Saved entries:

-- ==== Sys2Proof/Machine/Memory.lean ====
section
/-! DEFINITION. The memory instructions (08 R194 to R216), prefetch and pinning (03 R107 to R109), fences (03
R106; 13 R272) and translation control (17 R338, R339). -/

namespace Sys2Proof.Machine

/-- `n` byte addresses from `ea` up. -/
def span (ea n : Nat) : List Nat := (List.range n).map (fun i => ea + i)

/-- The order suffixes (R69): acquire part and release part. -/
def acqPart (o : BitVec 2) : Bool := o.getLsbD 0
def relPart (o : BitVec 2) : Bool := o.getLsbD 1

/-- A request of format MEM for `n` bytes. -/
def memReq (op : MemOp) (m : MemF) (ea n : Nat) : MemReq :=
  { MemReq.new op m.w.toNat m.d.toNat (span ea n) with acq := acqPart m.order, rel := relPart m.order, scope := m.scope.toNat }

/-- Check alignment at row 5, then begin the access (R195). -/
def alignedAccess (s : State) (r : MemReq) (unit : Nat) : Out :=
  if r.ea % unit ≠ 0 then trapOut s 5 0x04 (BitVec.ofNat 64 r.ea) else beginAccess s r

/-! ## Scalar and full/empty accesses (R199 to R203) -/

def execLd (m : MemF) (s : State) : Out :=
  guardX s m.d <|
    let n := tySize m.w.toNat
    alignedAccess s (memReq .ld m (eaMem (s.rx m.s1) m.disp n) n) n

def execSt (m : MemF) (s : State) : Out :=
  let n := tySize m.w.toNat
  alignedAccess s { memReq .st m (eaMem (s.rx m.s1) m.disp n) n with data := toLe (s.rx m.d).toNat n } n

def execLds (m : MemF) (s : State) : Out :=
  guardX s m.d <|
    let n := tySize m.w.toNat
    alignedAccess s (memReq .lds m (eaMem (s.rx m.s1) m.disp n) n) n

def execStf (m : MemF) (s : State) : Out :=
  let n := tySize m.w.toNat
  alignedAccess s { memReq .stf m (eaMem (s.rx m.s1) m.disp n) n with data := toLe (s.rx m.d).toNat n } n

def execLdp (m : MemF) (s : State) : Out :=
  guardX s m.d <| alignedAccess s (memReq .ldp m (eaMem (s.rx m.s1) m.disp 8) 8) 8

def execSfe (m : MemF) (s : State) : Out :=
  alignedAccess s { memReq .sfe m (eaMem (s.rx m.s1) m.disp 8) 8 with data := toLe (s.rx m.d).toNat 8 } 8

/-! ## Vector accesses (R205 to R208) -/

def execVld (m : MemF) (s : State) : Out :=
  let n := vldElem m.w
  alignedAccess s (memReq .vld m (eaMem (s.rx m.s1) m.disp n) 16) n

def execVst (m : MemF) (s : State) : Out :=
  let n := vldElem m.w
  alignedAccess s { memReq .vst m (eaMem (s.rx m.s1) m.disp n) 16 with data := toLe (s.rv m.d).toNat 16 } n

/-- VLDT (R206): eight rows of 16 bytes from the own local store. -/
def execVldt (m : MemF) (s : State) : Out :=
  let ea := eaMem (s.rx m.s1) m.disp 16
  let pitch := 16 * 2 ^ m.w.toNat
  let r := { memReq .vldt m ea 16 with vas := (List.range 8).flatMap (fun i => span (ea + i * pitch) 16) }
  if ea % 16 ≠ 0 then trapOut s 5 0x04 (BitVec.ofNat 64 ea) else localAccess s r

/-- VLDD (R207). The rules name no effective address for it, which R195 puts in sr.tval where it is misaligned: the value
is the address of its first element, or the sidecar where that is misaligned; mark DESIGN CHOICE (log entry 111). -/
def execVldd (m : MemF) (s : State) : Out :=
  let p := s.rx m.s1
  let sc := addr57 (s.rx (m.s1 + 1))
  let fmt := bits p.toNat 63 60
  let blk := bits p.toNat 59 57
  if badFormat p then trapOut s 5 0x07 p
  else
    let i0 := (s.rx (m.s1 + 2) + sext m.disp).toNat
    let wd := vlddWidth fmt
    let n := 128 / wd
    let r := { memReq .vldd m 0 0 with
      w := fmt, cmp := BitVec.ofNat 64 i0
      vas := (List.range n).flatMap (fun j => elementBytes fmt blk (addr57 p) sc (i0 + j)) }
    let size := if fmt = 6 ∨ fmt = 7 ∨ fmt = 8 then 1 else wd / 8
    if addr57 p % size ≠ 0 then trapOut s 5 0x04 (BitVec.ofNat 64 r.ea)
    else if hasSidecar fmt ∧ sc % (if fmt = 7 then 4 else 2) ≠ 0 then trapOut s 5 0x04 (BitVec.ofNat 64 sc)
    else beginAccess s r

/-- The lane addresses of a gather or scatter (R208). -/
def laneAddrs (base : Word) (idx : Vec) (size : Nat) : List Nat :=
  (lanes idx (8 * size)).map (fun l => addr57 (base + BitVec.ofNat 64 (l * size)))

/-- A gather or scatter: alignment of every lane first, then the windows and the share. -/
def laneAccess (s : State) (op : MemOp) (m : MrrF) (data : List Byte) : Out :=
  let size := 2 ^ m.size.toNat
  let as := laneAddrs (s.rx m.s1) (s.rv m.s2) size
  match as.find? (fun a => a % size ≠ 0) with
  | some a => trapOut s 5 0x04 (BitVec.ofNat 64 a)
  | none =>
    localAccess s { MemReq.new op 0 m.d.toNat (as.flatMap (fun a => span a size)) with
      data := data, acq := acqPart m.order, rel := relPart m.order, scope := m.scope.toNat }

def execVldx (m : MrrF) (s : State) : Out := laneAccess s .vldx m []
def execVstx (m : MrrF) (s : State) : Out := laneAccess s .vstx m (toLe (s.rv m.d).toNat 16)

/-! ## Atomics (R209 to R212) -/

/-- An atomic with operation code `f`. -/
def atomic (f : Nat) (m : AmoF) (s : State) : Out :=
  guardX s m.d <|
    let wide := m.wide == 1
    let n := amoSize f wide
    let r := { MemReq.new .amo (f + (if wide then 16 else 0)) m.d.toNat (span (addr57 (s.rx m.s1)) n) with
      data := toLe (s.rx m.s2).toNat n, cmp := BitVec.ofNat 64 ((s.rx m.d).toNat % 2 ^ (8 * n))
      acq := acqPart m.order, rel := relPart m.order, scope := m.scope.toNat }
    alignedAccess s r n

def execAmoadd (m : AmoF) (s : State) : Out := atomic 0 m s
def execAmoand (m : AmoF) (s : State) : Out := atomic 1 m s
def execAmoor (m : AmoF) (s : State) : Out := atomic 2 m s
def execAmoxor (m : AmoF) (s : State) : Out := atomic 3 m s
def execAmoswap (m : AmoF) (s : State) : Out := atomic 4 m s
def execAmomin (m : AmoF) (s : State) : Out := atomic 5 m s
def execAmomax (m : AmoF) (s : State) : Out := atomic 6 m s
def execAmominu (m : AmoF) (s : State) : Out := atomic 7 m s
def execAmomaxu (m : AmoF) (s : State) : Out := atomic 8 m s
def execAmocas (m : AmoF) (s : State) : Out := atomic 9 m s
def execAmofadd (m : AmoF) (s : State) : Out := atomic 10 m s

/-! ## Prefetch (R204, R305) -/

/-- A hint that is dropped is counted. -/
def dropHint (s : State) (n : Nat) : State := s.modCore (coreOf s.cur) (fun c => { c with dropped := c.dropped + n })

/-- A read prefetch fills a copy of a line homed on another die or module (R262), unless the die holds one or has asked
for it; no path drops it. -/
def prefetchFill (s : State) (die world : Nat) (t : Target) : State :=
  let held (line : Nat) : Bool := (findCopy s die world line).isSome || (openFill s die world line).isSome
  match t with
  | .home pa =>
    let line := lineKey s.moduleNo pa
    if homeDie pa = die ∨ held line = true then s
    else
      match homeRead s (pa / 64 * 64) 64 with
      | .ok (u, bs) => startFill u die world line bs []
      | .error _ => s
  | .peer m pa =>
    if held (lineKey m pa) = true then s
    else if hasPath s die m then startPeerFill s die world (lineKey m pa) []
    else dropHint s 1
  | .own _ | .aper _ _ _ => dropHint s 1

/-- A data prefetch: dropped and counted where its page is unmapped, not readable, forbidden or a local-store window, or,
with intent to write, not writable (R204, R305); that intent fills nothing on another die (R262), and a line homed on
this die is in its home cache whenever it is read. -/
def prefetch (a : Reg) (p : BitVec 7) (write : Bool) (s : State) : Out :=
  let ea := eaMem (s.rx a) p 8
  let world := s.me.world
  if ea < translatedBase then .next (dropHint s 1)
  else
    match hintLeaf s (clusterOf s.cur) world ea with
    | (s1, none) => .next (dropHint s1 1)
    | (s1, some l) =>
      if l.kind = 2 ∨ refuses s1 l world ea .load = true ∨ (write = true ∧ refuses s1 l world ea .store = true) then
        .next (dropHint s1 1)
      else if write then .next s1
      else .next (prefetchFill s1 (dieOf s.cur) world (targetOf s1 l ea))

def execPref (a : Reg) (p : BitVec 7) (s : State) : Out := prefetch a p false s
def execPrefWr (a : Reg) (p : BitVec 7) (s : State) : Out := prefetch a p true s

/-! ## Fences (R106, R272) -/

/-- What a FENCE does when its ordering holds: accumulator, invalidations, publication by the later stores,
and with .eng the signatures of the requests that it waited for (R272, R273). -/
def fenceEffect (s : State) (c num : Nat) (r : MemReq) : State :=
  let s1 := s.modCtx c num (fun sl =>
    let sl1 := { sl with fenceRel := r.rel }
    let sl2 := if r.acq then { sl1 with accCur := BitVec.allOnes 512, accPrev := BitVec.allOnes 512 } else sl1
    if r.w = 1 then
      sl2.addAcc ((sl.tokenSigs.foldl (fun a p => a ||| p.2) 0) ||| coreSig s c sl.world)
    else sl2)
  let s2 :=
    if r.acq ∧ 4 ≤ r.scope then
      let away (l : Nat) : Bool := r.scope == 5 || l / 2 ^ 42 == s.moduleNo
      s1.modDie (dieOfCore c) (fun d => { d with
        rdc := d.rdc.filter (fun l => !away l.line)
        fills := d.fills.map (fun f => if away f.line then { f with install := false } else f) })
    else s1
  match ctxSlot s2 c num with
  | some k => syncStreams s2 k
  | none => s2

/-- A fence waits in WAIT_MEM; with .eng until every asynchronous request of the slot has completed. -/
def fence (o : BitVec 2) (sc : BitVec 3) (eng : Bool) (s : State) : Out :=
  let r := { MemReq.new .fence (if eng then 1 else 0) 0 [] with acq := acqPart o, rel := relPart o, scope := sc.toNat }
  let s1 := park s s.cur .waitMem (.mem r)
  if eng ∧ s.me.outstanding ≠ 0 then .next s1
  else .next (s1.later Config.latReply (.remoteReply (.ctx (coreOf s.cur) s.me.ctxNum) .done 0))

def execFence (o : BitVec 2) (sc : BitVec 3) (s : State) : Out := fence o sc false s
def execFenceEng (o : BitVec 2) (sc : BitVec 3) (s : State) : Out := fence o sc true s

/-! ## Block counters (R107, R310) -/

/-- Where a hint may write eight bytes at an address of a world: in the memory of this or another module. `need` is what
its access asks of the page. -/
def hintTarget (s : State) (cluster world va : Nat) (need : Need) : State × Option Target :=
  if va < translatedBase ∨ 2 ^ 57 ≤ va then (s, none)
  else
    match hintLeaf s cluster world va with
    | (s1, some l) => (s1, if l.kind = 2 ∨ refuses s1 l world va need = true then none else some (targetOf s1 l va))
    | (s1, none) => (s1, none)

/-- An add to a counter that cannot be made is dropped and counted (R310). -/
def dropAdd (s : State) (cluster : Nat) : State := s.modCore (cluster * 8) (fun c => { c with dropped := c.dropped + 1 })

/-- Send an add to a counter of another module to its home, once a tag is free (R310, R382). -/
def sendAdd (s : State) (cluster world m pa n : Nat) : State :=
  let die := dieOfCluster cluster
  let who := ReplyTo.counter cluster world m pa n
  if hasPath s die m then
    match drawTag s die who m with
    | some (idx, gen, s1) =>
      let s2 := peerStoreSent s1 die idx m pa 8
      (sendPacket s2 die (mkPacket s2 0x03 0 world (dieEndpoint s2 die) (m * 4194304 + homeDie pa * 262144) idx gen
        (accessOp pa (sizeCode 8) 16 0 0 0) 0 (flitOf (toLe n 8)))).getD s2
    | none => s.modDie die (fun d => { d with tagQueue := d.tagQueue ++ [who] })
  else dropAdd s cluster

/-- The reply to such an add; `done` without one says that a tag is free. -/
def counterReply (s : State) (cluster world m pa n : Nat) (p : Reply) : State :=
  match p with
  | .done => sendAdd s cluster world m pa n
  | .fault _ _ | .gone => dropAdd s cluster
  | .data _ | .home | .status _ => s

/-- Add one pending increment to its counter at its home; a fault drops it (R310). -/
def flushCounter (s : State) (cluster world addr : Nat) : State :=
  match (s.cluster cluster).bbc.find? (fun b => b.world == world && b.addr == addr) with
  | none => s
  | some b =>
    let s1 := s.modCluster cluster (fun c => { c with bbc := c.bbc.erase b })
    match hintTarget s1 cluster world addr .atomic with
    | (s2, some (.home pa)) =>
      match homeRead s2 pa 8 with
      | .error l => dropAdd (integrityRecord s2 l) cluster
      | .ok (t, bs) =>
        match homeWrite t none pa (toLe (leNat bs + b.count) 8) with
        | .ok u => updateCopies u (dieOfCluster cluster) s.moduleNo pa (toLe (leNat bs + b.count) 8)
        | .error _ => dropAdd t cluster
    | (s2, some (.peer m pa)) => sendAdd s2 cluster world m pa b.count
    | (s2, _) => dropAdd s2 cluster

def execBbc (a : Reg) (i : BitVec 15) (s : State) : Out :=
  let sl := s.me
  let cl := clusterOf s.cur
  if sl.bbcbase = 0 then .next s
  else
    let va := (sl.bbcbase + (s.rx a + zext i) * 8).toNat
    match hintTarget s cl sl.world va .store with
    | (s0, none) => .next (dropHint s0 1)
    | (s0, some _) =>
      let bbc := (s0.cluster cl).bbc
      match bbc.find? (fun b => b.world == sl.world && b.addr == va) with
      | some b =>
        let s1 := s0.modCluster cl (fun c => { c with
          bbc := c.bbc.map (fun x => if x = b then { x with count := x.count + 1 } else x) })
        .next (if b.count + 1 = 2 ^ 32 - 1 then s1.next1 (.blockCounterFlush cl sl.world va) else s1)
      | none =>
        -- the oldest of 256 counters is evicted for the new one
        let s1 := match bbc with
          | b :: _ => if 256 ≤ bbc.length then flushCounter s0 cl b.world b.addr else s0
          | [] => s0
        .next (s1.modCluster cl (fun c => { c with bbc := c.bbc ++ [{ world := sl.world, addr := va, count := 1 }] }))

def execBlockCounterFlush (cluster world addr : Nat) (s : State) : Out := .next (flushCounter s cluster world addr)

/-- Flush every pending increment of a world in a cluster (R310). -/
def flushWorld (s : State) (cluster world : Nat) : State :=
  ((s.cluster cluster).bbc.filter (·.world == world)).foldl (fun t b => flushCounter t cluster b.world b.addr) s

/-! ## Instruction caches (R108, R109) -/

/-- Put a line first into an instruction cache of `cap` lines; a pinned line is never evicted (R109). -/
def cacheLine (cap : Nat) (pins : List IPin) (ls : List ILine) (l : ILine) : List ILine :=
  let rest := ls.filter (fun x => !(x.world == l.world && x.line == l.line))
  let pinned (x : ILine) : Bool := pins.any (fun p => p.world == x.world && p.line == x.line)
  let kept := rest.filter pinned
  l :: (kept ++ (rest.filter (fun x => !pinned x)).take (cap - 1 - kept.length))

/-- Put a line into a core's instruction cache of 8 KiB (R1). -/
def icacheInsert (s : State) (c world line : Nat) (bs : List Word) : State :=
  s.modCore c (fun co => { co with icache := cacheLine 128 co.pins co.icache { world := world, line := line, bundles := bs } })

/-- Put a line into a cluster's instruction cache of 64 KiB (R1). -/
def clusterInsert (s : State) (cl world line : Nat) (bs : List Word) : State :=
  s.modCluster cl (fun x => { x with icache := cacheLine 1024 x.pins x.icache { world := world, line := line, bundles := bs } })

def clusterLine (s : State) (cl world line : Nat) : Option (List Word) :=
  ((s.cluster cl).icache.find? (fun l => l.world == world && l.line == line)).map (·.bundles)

_TASK TO COMPLETE_
Lines in the records that hold "getLsbD" should be tallied, with the total given on its own.

_WRITTEN ANSWER_
2